- Opening Delimiter -

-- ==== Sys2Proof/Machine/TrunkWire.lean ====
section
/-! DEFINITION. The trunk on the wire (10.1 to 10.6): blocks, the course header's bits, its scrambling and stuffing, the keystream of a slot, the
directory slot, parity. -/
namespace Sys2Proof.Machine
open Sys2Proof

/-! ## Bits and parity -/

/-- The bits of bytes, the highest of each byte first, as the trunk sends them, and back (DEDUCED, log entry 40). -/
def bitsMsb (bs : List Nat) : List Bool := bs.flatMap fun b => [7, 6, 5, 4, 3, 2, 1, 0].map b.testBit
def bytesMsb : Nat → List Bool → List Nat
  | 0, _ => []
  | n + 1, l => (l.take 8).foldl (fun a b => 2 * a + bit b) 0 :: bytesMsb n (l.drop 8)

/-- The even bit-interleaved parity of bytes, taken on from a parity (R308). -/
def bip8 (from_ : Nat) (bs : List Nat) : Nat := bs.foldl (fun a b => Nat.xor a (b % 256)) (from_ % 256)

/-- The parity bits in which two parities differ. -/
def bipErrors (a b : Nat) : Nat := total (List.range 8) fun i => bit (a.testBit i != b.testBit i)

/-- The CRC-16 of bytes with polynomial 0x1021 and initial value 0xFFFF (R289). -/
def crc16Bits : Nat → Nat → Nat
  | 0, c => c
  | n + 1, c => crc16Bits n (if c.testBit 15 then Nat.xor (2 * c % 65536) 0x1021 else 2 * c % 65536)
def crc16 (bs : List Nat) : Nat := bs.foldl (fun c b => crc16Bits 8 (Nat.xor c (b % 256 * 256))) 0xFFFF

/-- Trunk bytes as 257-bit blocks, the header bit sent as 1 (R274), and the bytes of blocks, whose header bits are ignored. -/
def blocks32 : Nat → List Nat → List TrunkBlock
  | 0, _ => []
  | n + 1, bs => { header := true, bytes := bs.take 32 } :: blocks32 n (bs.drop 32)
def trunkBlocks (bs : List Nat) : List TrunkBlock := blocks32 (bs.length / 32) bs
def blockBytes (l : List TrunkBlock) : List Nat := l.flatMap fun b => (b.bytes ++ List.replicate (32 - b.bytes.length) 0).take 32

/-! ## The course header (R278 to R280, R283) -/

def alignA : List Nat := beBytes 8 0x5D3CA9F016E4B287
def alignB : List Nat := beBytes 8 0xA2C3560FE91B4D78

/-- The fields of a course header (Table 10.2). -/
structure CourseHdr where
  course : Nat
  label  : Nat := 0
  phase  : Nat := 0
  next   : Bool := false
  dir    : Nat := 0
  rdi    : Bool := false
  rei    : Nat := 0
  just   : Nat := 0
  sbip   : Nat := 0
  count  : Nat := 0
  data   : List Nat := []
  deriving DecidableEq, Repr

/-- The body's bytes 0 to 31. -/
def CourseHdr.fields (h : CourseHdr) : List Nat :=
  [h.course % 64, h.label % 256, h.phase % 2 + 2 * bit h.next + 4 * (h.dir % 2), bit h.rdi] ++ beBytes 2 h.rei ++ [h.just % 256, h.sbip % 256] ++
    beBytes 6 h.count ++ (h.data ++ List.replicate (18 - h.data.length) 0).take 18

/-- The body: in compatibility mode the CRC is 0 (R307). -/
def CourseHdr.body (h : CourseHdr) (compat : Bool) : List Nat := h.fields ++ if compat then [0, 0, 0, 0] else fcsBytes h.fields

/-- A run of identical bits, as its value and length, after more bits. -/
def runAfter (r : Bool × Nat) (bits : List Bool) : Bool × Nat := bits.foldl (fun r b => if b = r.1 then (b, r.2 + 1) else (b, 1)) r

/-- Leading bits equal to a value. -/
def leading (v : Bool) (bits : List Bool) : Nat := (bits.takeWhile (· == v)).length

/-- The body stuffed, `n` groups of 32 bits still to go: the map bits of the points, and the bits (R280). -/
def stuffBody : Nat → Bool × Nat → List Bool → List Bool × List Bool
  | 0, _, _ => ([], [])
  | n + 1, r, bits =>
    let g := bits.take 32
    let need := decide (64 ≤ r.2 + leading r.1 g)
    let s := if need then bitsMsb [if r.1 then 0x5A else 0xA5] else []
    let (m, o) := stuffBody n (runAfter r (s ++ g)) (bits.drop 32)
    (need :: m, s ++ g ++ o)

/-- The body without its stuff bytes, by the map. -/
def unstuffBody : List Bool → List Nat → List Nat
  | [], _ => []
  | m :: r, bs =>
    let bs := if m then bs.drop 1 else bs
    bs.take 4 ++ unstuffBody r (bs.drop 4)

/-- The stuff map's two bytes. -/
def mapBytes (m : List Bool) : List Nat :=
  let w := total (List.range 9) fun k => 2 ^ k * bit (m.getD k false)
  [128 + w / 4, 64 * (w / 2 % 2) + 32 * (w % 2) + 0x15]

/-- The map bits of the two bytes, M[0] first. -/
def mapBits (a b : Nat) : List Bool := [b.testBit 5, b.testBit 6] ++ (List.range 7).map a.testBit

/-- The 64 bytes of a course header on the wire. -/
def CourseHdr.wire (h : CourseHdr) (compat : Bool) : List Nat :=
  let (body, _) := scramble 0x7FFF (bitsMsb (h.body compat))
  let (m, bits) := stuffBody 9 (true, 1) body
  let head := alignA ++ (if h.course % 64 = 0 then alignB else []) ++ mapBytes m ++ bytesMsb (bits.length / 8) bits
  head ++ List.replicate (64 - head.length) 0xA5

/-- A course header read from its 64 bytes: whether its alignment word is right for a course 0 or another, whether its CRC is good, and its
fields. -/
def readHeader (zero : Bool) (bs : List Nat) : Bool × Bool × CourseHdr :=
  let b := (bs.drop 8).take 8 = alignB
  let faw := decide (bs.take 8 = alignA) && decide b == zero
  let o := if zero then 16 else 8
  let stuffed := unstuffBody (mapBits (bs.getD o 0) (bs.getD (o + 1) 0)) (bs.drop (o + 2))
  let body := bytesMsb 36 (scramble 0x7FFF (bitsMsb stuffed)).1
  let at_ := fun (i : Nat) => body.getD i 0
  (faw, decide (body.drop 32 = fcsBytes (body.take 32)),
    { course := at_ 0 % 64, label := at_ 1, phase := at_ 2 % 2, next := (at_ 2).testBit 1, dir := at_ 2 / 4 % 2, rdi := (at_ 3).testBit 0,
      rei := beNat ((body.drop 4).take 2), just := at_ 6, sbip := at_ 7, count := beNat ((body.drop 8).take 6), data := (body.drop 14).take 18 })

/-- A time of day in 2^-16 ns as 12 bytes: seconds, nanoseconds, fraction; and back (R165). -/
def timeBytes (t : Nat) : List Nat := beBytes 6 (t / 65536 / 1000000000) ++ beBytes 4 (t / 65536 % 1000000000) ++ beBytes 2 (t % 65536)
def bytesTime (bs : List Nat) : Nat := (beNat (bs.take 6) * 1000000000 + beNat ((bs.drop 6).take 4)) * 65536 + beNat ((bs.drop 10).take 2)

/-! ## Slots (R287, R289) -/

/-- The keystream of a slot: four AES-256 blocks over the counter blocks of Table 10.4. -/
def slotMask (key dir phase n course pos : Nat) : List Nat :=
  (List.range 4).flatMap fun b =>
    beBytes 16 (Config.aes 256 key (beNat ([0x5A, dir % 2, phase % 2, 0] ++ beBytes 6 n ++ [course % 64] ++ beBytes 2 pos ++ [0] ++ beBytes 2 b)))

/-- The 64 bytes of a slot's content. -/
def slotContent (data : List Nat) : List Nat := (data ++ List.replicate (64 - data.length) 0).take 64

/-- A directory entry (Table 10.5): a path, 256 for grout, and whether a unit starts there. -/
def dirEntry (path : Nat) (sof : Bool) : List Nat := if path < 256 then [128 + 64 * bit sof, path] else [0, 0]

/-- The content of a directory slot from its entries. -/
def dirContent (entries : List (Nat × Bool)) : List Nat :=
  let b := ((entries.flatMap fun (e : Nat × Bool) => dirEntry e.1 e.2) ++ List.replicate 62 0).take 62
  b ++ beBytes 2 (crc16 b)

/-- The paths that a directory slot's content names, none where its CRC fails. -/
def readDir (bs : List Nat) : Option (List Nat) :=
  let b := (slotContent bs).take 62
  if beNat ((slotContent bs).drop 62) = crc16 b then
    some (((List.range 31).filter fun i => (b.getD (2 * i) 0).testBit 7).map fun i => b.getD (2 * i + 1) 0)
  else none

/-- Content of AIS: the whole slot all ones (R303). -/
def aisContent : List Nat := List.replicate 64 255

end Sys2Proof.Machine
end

- Closing Delimiter -

• EXERCISE AIM
Write out only the lines from the very start of the entries above to the line that includes "def bipErrors (a", both ends included, each one unchanged.

• SOLVED EXERCISE
-- ==== Sys2Proof/Machine/TrunkWire.lean ====
section
/-! DEFINITION. The trunk on the wire (10.1 to 10.6): blocks, the course header's bits, its scrambling and stuffing, the keystream of a slot, the
directory slot, parity. -/
namespace Sys2Proof.Machine
open Sys2Proof

/-! ## Bits and parity -/

/-- The bits of bytes, the highest of each byte first, as the trunk sends them, and back (DEDUCED, log entry 40). -/
def bitsMsb (bs : List Nat) : List Bool := bs.flatMap fun b => [7, 6, 5, 4, 3, 2, 1, 0].map b.testBit
def bytesMsb : Nat → List Bool → List Nat
  | 0, _ => []
  | n + 1, l => (l.take 8).foldl (fun a b => 2 * a + bit b) 0 :: bytesMsb n (l.drop 8)

/-- The even bit-interleaved parity of bytes, taken on from a parity (R308). -/
def bip8 (from_ : Nat) (bs : List Nat) : Nat := bs.foldl (fun a b => Nat.xor a (b % 256)) (from_ % 256)

/-- The parity bits in which two parities differ. -/
def bipErrors (a b : Nat) : Nat := total (List.range 8) fun i => bit (a.testBit i != b.testBit i)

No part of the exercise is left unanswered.